I am not sure about your formula, quite what it means, but I called the fraction of X-type chromosomes that are x in males m_n and in females f_n, got formula for m_n+1, worked through to get a recurrence relation for only m's and it is an easy example standard in all books how you solve such recurrence relations.

Within the females you do at equilibrium have a Hardy-Weinberg distribution: 1/9 xx, 4/9 xX and coincidentally 4/9 XX if I am not mistaken.

 

[daniel6874]

Yes I said all along 1/3 of the males are affected at equilibrium.

[snip]
Well that's my theory, can you confirm you computer calcs gave the same numbers as the formula?

[snip]

I am not sure about your formula, quite what it means,...

[snip
Within the females you do at equilibrium have a Hardy-Weinberg distribution: 1/9 xx, 4/9 xX and coincidentally 4/9 XX if I am not mistaken.

For the items above the [snips]--yes, you have consistently said 1/3 of the males and that is correct.

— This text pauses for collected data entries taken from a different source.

-- ==== Sys2Proof/Syntax.lean ====
section
/-! DEFINITION. The commands: one constructor of `Instr` per row of spec/opcode_table.json, with the
fields that 11 R172 and R182 give the row's request, and the request bodies the receive queue holds. -/

namespace Sys2Proof

/-- The two directions of gas: into storage and out of it. Where the manual has a third value (NONE,
HOLD) the model writes `none` of `Option Dir`. -/
inductive Dir where
  | inject
  | withdraw
  deriving DecidableEq, Repr

/-- The two adsorption beds of a dryer train (09 R144). -/
inductive Bed where
  | a
  | b
  deriving DecidableEq, Repr

/-- Fresh limit and hold limit of one point class, in seconds (02 R21). -/
structure Limit where
  fresh : Nat
  hold : Nat
  deriving DecidableEq, Repr

/-- The limits of the six point classes, in the order of 01 R6. -/
structure ClassLimits where
  meter : Limit
  cv : Limit
  pressure : Limit
  flow : Limit
  feedback : Limit
  water : Limit
  deriving DecidableEq, Repr

/-- The 19 settings of CONFIGURE STATION, in the order of 01 R6. -/
structure Settings where
  mode : Nat
  lead : Nat
  warnLevel : Nat
  defaultCv : Nat
  gridMargin : Nat
  tolerance : Nat
  statusInterval : Nat
  limits : ClassLimits
  deriving DecidableEq, Repr

/-- The four rights fields of CONFIGURE SHIPPER (04 R51). -/
structure Rights where
  space : Nat
  injection : Nat
  withdrawal : Nat
  imbalanceLimit : Nat
  deriving DecidableEq, Repr

/-- The nine configuration fields of a cavern (07 R102). -/
structure CavernConfig where
  pressureMin : Nat
  pressureMax : Nat
  warnMargin : Nat
  maxRamp : Nat
  injectionLimit : Nat
  withdrawalLimit : Nat
  settleTime : Nat
  maxReversals : Nat
  travelTime : Nat
  deriving DecidableEq, Repr

/-- The eight configuration fields of CONFIGURE UNIT, each present or absent (08 R126). -/
structure UnitFields where
  capacity : Option Nat
  minFlow : Option Nat
  startsPerHour : Option Nat
  minRun : Option Nat
  minStop : Option Nat
  startTimeout : Option Nat
  tripLimit : Option Nat
  stopBand : Option Nat
  deriving DecidableEq, Repr

/-- The ten configuration fields of CONFIGURE TRAIN, each present or absent (09 R145). -/
structure TrainFields where
  capacity : Option Nat
  bedCapacity : Option Nat
  switchPoint : Option Nat
  derate : Option Nat
  heatingTime : Option Nat
  coolingTime : Option Nat
  regenRate : Option Nat
  outletSpec : Option Nat
  designInlet : Option Nat
  offspecDelay : Option Nat
  deriving DecidableEq, Repr

/-- The body of a request: its kind (11 R182) and its fields. An action or a selector is the code it
travels as. `malformed` is a request of a known kind that fails the form check of 11 R174, `unknown` a
request of an unknown kind. -/
inductive ReqBody where
  | setClock (gasDay second : Nat)
  | stationCommand (action : Nat)
  | stationStatus
  | configureStation (f : Settings)
  | sample (pairs : List (Nat × Nat))
  | pointQuery (first count : Nat)
  | configureShipper (n action : Nat) (r : Rights)
  | loadBalance (n inventory : Nat)
  | transfer (source target amount hour : Nat)
  | accountQuery (n : Nat) (clear : Bool)
  | allocationQuery (selector number : Nat)
  | nominate (n first span direction quantity : Nat)
  | nominationQuery (n first : Nat)
  | planQuery
  | configureCavern (j action : Nat) (f : CavernConfig) (invAction : Nat) (value : Int)
  | cavernMode (j action : Nat)
  | cavernQuery (j : Nat)
  | configureUnit (k action : Nat) (f : UnitFields)
  | unitMode (k action : Nat)
  | unitQuery (k : Nat)
  | configureTrain (t action : Nat) (f : TrainFields)
  | trainMode (t action : Nat)
  | trainQuery (t : Nat)
  | orderQuery (first count : Nat)
  | alertQuery
  | alertControl (enableSet enableClear pendingClear : Nat)
  | linkStatus
  | linkReset
  | malformed (kind : Nat)
  | unknown (kind : Nat)
  deriving DecidableEq, Repr

/-- A request as the receive queue of SLK holds it: the host's tag and the body (11 R172, R174). -/
structure Request where
  tag : Nat
  body : ReqBody
  deriving DecidableEq, Repr

/-- The commands of the block, one per row of spec/opcode_table.json. Caverns, units and trains are
numbered from 1 (00_scope.md 1.3.3). -/
inductive Instr where
  /-- POWER_ON_OR_RESET: whether the stored CRC-32 agrees, whether TRIP_N is sensed active, and the straps. -/
  | powerOnOrReset (crcAgrees tripActive bsel1 bsel0 : Bool)
  | resetAsserted
  | tripNAssertion
  | tripNRelease
  | secondEvent
  | minuteEvent
  | hourBoundary
  | hourCloseBegin
  | hourCloseComplete
  | planEvaluationBegin
  | planEvaluationComplete
  | snapshotWriteBegin
  /-- SNAPSHOT_WRITE_COMPLETE: whether the verify of 01 R16 passes. -/
  | snapshotWriteComplete (verifyPasses : Bool)
  | settleTimerExpiry (cavern : Nat)
  | valveFault (cavern : Nat)
  | minRunExpiry (unit : Nat)
  | minStopExpiry (unit : Nat)
  | timeoutExpiry (unit : Nat)
  | startListEntryDrop (unit : Nat)
  | heatingExpiry
  | coolingExpiry (train : Nat)
  | offspecEntry (train : Nat)
  | offspecRecovery (train : Nat)
  | statusCountdownExpiry
  /-- FRAME_RECEIVED: the byte that completes the frame (the low byte of the check). -/
  | frameReceived (last : Byte)
  | parserTimeout
  | recordSent
  | unknownKind (tag kind : Nat)
  | setClock (tag gasDay second : Nat)
  | stationCommandStart (tag : Nat)
  | stationCommandPark (tag : Nat)
  | stationCommandTrip (tag : Nat)
  | stationCommandResume (tag : Nat)
  | stationStatus (tag : Nat)
  | configureStation (tag : Nat) (f : Settings)
  | sample (tag : Nat) (pairs : List (Nat × Nat))
  | pointQuery (tag first count : Nat)
  | configureShipperOpen (tag n : Nat) (r : Rights)
  | configureShipperSet (tag n : Nat) (r : Rights)
  | configureShipperSuspend (tag n : Nat)
  | configureShipperReactivate (tag n : Nat)
  | configureShipperClose (tag n : Nat)
  | loadBalance (tag n inventory : Nat)
  | transfer (tag source target amount hour : Nat)
  | accountQuery (tag n : Nat) (clear : Bool)
  | allocationQuery (tag selector number : Nat)
  | nominate (tag n first span direction quantity : Nat)
  | nominationQuery (tag n first : Nat)
  | planQuery (tag : Nat)
  | configureCavern (tag j : Nat) (f : CavernConfig) (invAction : Nat) (value : Int)
  | deconfigureCavern (tag j : Nat)
  | cavernModeInService (tag j : Nat)
  | cavernModeOutOfService (tag j : Nat)
  | abandonSettle (tag j : Nat)
  | cavernQuery (tag j : Nat)
  | configureUnit (tag k : Nat) (f : UnitFields)
  | deconfigureUnit (tag k : Nat)
  | unitModeAvailable (tag k : Nat)
  | unitModeUnavailable (tag k : Nat)
  | unitModeRelease (tag k : Nat)
  | unitQuery (tag k : Nat)
  | configureTrain (tag t : Nat) (f : TrainFields)
  | deconfigureTrain (tag t : Nat)
  | trainModeInService (tag t : Nat)
  | trainModeOutOfService (tag t : Nat)
  | switchBeds (tag t : Nat)
  | trainQuery (tag t : Nat)
  | orderQuery (tag first count : Nat)
  | alertQuery (tag : Nat)
  | alertControl (tag enableSet enableClear pendingClear : Nat)
  | linkStatus (tag : Nat)
  | linkReset (tag : Nat)
  | byteReceived (b : Byte)
  deriving DecidableEq, Repr

end Sys2Proof
end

Just wanted to be sure.

My formula is taken directly from the table above it--you can read the sequences d_n, e_n right off the table. Each column gives the numerator of d_n, e_n, and the denominator --in lowest terms. By subtracting the denominator of the *previous* column from d_n+1, you get e_n+1, and construct the next column. It's a nice pattern and easy to see.

I will look at both my and your formulas this weekend and report back after comparing results with the set of equations on computer. But I think we probably have variants of the same thing. My hat is off to you for the simplicity of your expression.

 

[daniel6874]

Our formulas give the same sequence, bearing in mind you are looking at males and I am looking at the whole population, so my result x 2 = yours. Also our numbering is different. My index 1 is your 2.

You: 1 - (-1)^n / 3

n=1 1/2
n=2 3/12
n=3 9/24
n=4 0,3125
n=5 0.34375
n=6 0.328125

Me: num (d_n+1) =[ 2*num(d_n) + (-1)^(n+1) ]; den (d_n+1) = 2^(n+3); d_1 = 1

n=1 1/8 * 2 = 2/8
n=2 3/16 * 2 = 6/16
n=3 5/32 * 2 = 0.3125
n=4 11/64 * 2 = 0.34375
n=5 21/128 * 2 = 0.328125...etc.

Our recurrences can probably be shown to be the same but I think this is enough. I compared my sequence with the computer's result for d and it is the same.